November 13, 2011
Spelling is just one of those things – it seems so hard to get it right and to have an effect upon children’s writing but often that is because we need to have all three of the following things in place in order to make a difference.
- Teach – choose a spelling programme that has progression and suggests activities and ways of working. Make sure that is pays sufficient attention to strategies for learning and remembering words, and if it doesn’t add them in. Make sure it focuses on patterns in our words rather than learning lists of words. Model being interested in words, investigating why things are spelt the way they are so that children understand that there is a reason for our spelling. Assess what children are learning about spelling patterns and how they articulate what they know. This does notnecessarily mean setting a list of words to take home and learn.

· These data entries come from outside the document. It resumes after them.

theorem rxFix_frame (s : State) (a1 : Region) (a2 : Nat) (a3 : RxJob) : Frame touches33 s (State.rxFix s a1 a2 a3) := by
  have hs := Frame.refl touches33 s
  unfold State.rxFix
  split
  · refine Frame.ite (fun _ => ?_) (fun _ => ?_)
    · refine Frame.after ?_ (Frame.mono rfl (takeFix_frame _ _ _ _ _))
      exact hs
    · exact hs
  · exact hs

theorem heard_frame (s : State) (a1 : Region) (a2 : Nat) : Frame touches22 s (State.heard s a1 a2) := by
  have hs := Frame.refl touches22 s
  unfold State.heard
  refine Frame.after ?_ (Frame.mono rfl (macUpd_frame _ _ _))
  exact hs

theorem learnRequest_frame (s : State) (a1 : Nat) (a2 : Nat) (a3 : Nat) (a4 : Nat) (a5 : Nat) (a6 : Int) : Frame touches67 s (State.learnRequest s a1 a2 a3 a4 a5 a6) := by
  have hs := Frame.refl touches67 s
  unfold State.learnRequest
  extract_lets -merge -useContext -underBinder x0 x1 x2
  have h3 : Frame touches67 s x2 := by
    unfold x2
    exact Frame.upd hs (.inl rfl) (.inl rfl) (.inr rfl) (.inl rfl) (.inl rfl) (.inl rfl) (.inl rfl) (.inl rfl) (.inl rfl) (.inl rfl) (.inl ⟨rfl, rfl, rfl⟩) (.inl rfl) (.inl ⟨rfl, rfl, rfl⟩) (.inl ⟨rfl, rfl⟩) (.inl ⟨rfl, rfl, rfl, rfl, rfl, rfl, rfl, rfl⟩) (.inl ⟨rfl, rfl⟩) (.inl ⟨rfl, rfl, rfl, rfl, rfl, rfl, rfl, rfl, rfl, rfl⟩) (.inl ⟨rfl, rfl⟩) (.inl ⟨rfl, rfl⟩) (.inl rfl) (.inl rfl) (.inl rfl) (.inl rfl) (.inl ⟨rfl, rfl, rfl, rfl, rfl, rfl, rfl, rfl, rfl⟩) (.inl ⟨rfl, rfl, rfl, rfl, rfl, rfl, rfl, rfl, rfl⟩) (.inl ⟨rfl, rfl, rfl⟩) (.inl ⟨rfl, rfl, rfl, rfl, rfl, rfl, rfl, rfl, rfl, rfl, rfl, rfl, rfl, rfl, rfl, rfl, rfl, rfl, rfl, rfl, rfl, rfl, rfl, rfl, rfl, rfl, rfl⟩) (.inl ⟨rfl, rfl, rfl, rfl, rfl, rfl, rfl, rfl, rfl, rfl, rfl, rfl⟩) (.inl ⟨rfl, rfl, rfl, rfl, rfl, rfl, rfl, rfl, rfl⟩) (.inl ⟨rfl, rfl, rfl⟩) (.inl ⟨rfl, rfl, rfl⟩) (.inl ⟨rfl, rfl, rfl, rfl, rfl, rfl, rfl, rfl, rfl⟩) (.inl rfl) (.inl rfl) (.inl rfl) (.inl rfl) (.inl ⟨rfl, rfl⟩) (.inl ⟨rfl, rfl⟩) (.inl rfl) (.inl ⟨rfl, rfl, rfl, rfl, rfl⟩) (.inl ⟨rfl, rfl⟩) (.inl ⟨rfl, rfl, rfl, rfl⟩) (.inl ⟨rfl, rfl, rfl⟩) (.inr rfl) (.inl ⟨rfl, rfl⟩) (.inl ⟨rfl, rfl, rfl, rfl, rfl, rfl, rfl⟩) (.inl ⟨rfl, rfl, rfl, rfl, rfl⟩) (.inl rfl) (.inl ⟨rfl, rfl, rfl, rfl, rfl, rfl⟩) (.inl ⟨rfl, rfl, rfl, rfl, rfl, rfl, rfl, rfl, rfl, rfl, rfl⟩) (.inl ⟨rfl, rfl, rfl, rfl⟩) (.inl rfl) (.inl rfl) (.inl ⟨rfl, rfl, rfl, rfl, rfl, rfl, rfl, rfl, rfl, rfl, rfl, rfl⟩) (.inl ⟨rfl, rfl⟩) (.inl ⟨rfl, rfl, rfl, rfl, rfl, rfl⟩) (.inl ⟨rfl, rfl, rfl, rfl, rfl, rfl⟩) (.inl ⟨rfl, rfl, rfl, rfl, rfl, rfl, rfl, rfl, rfl, rfl, rfl, rfl⟩) (.inl ⟨rfl, rfl, rfl⟩) (.inl ⟨rfl, rfl, rfl, rfl⟩) (.inl ⟨rfl, rfl, rfl, rfl, rfl⟩) (.inl ⟨rfl, rfl, rfl, rfl, rfl, rfl, rfl, rfl, rfl, rfl⟩) (.inl ⟨rfl, rfl, rfl, rfl, rfl, rfl, rfl, rfl, rfl⟩) (.inl ⟨rfl, rfl, rfl, rfl, rfl, rfl, rfl, rfl, rfl, rfl, rfl, rfl, rfl⟩) (.inl ⟨rfl, rfl, rfl⟩) (.inl ⟨rfl, rfl, rfl, rfl, rfl⟩) (.inl rfl) (.inl rfl) (.inl ⟨rfl, rfl⟩) (.inl ⟨rfl, rfl, rfl, rfl, rfl, rfl, rfl, rfl, rfl, rfl, rfl, rfl, rfl⟩) (.inl rfl) (.inl rfl) (.inl ⟨rfl, rfl, rfl⟩) (.inl rfl)
  clear_value x2
  refine Frame.after ?_ (Frame.mono rfl (jobRequest_frame _ _))
  exact h3

theorem rxLearn_frame (s : State) (a1 : Region) (a2 : RxJob) (a3 : RxSource) : Frame touches67 s (State.rxLearn s a1 a2 a3) := by
  have hs := Frame.refl touches67 s
  unfold State.rxLearn
  extract_lets -merge -useContext -underBinder x0 x1 x2
  clear_value x1
  clear_value x2
  split
  · extract_lets -merge -useContext -underBinder x3
    refine Frame.ite (fun _ => ?_) (fun _ => ?_)
    · refine Frame.after ?_ (Frame.mono rfl (learnRequest_frame _ _ _ _ _ _ _))
      exact hs
    · exact hs
  · exact hs
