-- ==== Sys2Proof/Laws/FrameRx.lean ====
section
/-! SUPPORT. Laws/FrameRx.lean: what each operation of Machine/Rx.lean leaves as it was. -/

namespace Sys2Proof

open Sys2Proof.Machine

theorem rxJobRequest_frame (s : State) (a1 : Nat) (a2 : Lane) (a3 : RxReport) : Frame touches207 s (State.rxJobRequest s a1 a2 a3) := by
  have hs := Frame.refl touches207 s
  unfold State.rxJobRequest
  extract_lets -merge -useContext -underBinder x0 x1 x2 x3 x4
  clear_value x0
  have h5 : Frame touches207 s x1 := by
    unfold x1
    refine Frame.after ?_ (when_frame rfl _ _ ?_)
    · exact hs
    · intro y6
      have h7 := Frame.refl touches207 y6
      refine Frame.after ?_ (Frame.mono rfl (cnt_frame _ _))
      exact h7
  clear_value x1
  clear_value x2
  have h8 : Frame touches207 s x4 := by
    unfold x4
    exact Frame.upd h5 (.inl rfl) (.inl rfl) (.inr rfl) (.inl rfl) (.inl rfl) (.inl rfl) (.inl rfl) (.inl rfl) (.inl rfl) (.inl rfl) (.inl ⟨rfl, rfl, rfl⟩) (.inl rfl) (.inl ⟨rfl, rfl, rfl⟩) (.inl ⟨rfl, rfl⟩) (.inl ⟨rfl, rfl, rfl, rfl, rfl, rfl, rfl, rfl⟩) (.inl ⟨rfl, rfl⟩) (.inl ⟨rfl, rfl, rfl, rfl, rfl, rfl, rfl, rfl, rfl, rfl⟩) (.inl ⟨rfl, rfl⟩) (.inl ⟨rfl, rfl⟩) (.inl rfl) (.inl rfl) (.inl rfl) (.inl rfl) (.inl ⟨rfl, rfl, rfl, rfl, rfl, rfl, rfl, rfl, rfl⟩) (.inl ⟨rfl, rfl, rfl, rfl, rfl, rfl, rfl, rfl, rfl⟩) (.inl ⟨rfl, rfl, rfl⟩) (.inl ⟨rfl, rfl, rfl, rfl, rfl, rfl, rfl, rfl, rfl, rfl, rfl, rfl, rfl, rfl, rfl, rfl, rfl, rfl, rfl, rfl, rfl, rfl, rfl, rfl, rfl, rfl, rfl⟩) (.inl ⟨rfl, rfl, rfl, rfl, rfl, rfl, rfl, rfl, rfl, rfl, rfl, rfl⟩) (.inl ⟨rfl, rfl, rfl, rfl, rfl, rfl, rfl, rfl, rfl⟩) (.inl ⟨rfl, rfl, rfl⟩) (.inl ⟨rfl, rfl, rfl⟩) (.inl ⟨rfl, rfl, rfl, rfl, rfl, rfl, rfl, rfl, rfl⟩) (.inl rfl) (.inl rfl) (.inl rfl) (.inl rfl) (.inl ⟨rfl, rfl⟩) (.inl ⟨rfl, rfl⟩) (.inl rfl) (.inl ⟨rfl, rfl, rfl, rfl, rfl⟩) (.inl ⟨rfl, rfl⟩) (.inl ⟨rfl, rfl, rfl, rfl⟩) (.inl ⟨rfl, rfl, rfl⟩) (.inr rfl) (.inr rfl) (.inr rfl) (.inr rfl) (.inr rfl) (.inr rfl) (.inl ⟨rfl, rfl, rfl, rfl, rfl, rfl, rfl, rfl, rfl, rfl, rfl⟩) (.inl ⟨rfl, rfl, rfl, rfl⟩) (.inl rfl) (.inl rfl) (.inl ⟨rfl, rfl, rfl, rfl, rfl, rfl, rfl, rfl, rfl, rfl, rfl, rfl⟩) (.inl ⟨rfl, rfl⟩) (.inl ⟨rfl, rfl, rfl, rfl, rfl, rfl⟩) (.inl ⟨rfl, rfl, rfl, rfl, rfl, rfl⟩) (.inl ⟨rfl, rfl, rfl, rfl, rfl, rfl, rfl, rfl, rfl, rfl, rfl, rfl⟩) (.inl ⟨rfl, rfl, rfl⟩) (.inl ⟨rfl, rfl, rfl, rfl⟩) (.inl ⟨rfl, rfl, rfl, rfl, rfl⟩) (.inl ⟨rfl, rfl, rfl, rfl, rfl, rfl, rfl, rfl, rfl, rfl⟩) (.inl ⟨rfl, rfl, rfl, rfl, rfl, rfl, rfl, rfl, rfl⟩) (.inl ⟨rfl, rfl, rfl, rfl, rfl, rfl, rfl, rfl, rfl, rfl, rfl, rfl, rfl⟩) (.inl ⟨rfl, rfl, rfl⟩) (.inl ⟨rfl, rfl, rfl, rfl, rfl⟩) (.inl rfl) (.inl rfl) (.inl ⟨rfl, rfl⟩) (.inl ⟨rfl, rfl, rfl, rfl, rfl, rfl, rfl, rfl, rfl, rfl, rfl, rfl, rfl⟩) (.inl rfl) (.inl rfl) (.inr rfl) (.inl rfl)
  clear_value x4
  refine Frame.ite (fun _ => ?_) (fun _ => ?_)
  · refine Frame.after ?_ (Frame.mono rfl (stk_frame _ _ _))
    refine Frame.after ?_ (Frame.mono rfl (cnt_frame _ _))
    refine Frame.after ?_ (Frame.mono rfl (pantryFree_frame _ _ _))
    exact hs
  · refine Frame.after ?_ (Frame.mono rfl (jobRequest_frame _ _))
    exact h8

theorem histSnap_frame (s : State) (a1 : Region) : Frame touches215 s (State.histSnap s a1) := by
  have hs := Frame.refl touches215 s
  unfold State.histSnap
  extract_lets -merge -useContext -underBinder x0 x1 x2
  clear_value x0
  have h3 : Frame touches215 s x2 := by
    unfold x2
    refine Frame.foldl ?_ (fun x4 y5 h6 => ?_)
    · exact hs
    · refine Frame.after ?_ (Frame.mono rfl (setRg_frame _ _ _))
      exact h6
  clear_value x2
  refine Frame.after ?_ (Frame.mono rfl (event_frame _ _))
  refine Frame.after ?_ (Frame.mono rfl (rxUpd_frame _ _ _))
  refine Frame.after ?_ (Frame.mono rfl (setRg_frame _ _ _))
  refine Frame.after ?_ (Frame.mono rfl (setRg_frame _ _ _))
  refine Frame.after ?_ (Frame.mono rfl (setRg_frame _ _ _))
  refine Frame.after ?_ (Frame.mono rfl (clrb_frame _ _ _))
  exact h3

theorem rssiNow_frame (s : State) (a1 : Region) (a2 : Nat) (a3 : List (Nat × Int)) : Frame touches54 s (State.rssiNow s a1 a2 a3) := by
  have hs := Frame.refl touches54 s
  unfold State.rssiNow
  refine Frame.foldl ?_ (fun x0 y1 h2 => ?_)
  · exact hs
  · split
    · refine Frame.ite (fun _ => ?_) (fun _ => ?_)
      · refine Frame.after ?_ (Frame.mono rfl (setLane_frame _ _ _))
        exact h2
      · exact h2
    · exact h2

theorem ringTake_frame (s : State) (a1 : Region) (a2 : List (List (BitVec 36))) : Frame touches39 s (State.ringTake s a1 a2) := by
  have hs := Frame.refl touches39 s
  unfold State.ringTake
  extract_lets -merge -useContext -underBinder x0 x1 x2
  clear_value x0
  clear_value x1
  clear_value x2
  refine Frame.after ?_ (Frame.mono rfl (rxUpd_frame _ _ _))
  exact hs

theorem ccaHeard_frame (s : State) (a1 : Region) (a2 : Nat) : Frame touches41 s (State.ccaHeard s a1 a2) := by
  have hs := Frame.refl touches41 s
  unfold State.ccaHeard
  refine Frame.radUpd ?_ (.inl (fun _ => ⟨rfl, rfl, rfl⟩)) (.inl (fun _ => ⟨rfl, rfl, rfl⟩)) (.inr rfl) (.inl (fun _ => ⟨rfl, rfl, rfl, rfl, rfl, rfl, rfl, rfl, rfl⟩)) (.inl (fun _ => ⟨rfl, rfl, rfl, rfl⟩)) (.inl (fun _ => ⟨rfl, rfl, rfl⟩)) (.inl (fun _ => rfl)) (.inl (fun _ => rfl)) (.inl (fun _ => ⟨rfl, rfl, rfl⟩))
  exact hs

theorem histTake_frame (s : State) (a1 : Region) (a2 : List Word) (a3 : Word) (a4 : Word) : Frame touches39 s (State.histTake s a1 a2 a3 a4) := by
  have hs := Frame.refl touches39 s
  unfold State.histTake
  extract_lets -merge -useContext -underBinder x0
  clear_value x0
  refine Frame.after ?_ (Frame.mono rfl (rxUpd_frame _ _ _))
  exact hs

end Sys2Proof
end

- Apply – model for children what they should do with spelling at the point of writing. Children need to take the responsibility for this. So show them how to use a have-a-go sheet, trying out different spellings for the words until they can get as near to a spelling as possible. Use that spelling and draw a line underneath it in their writing to show that they need to come back to that word and work on it a bit further. At no point in this process should children ask you as the teacher if it is right. Model using a have-a-go sheet whenever you write and across the curriculum. Model using a wide range of strategies to get to the correct spelling (analogy, letter string patterns, linking it to other words that have similar meaning or come from the same family, mnemonics used etc). Give children time to try and find the correct spellings of these words after writing and then if they can’t, and only then, help them. Give children time to learn these spellings and if parents insist, send these words home to be learnt. Teach children how to work in pairs to test each other.
- Assess – how are children spelling in their writing? What words are they struggling with and therefore what patterns should be included in your teaching. How is what they are doing now progress?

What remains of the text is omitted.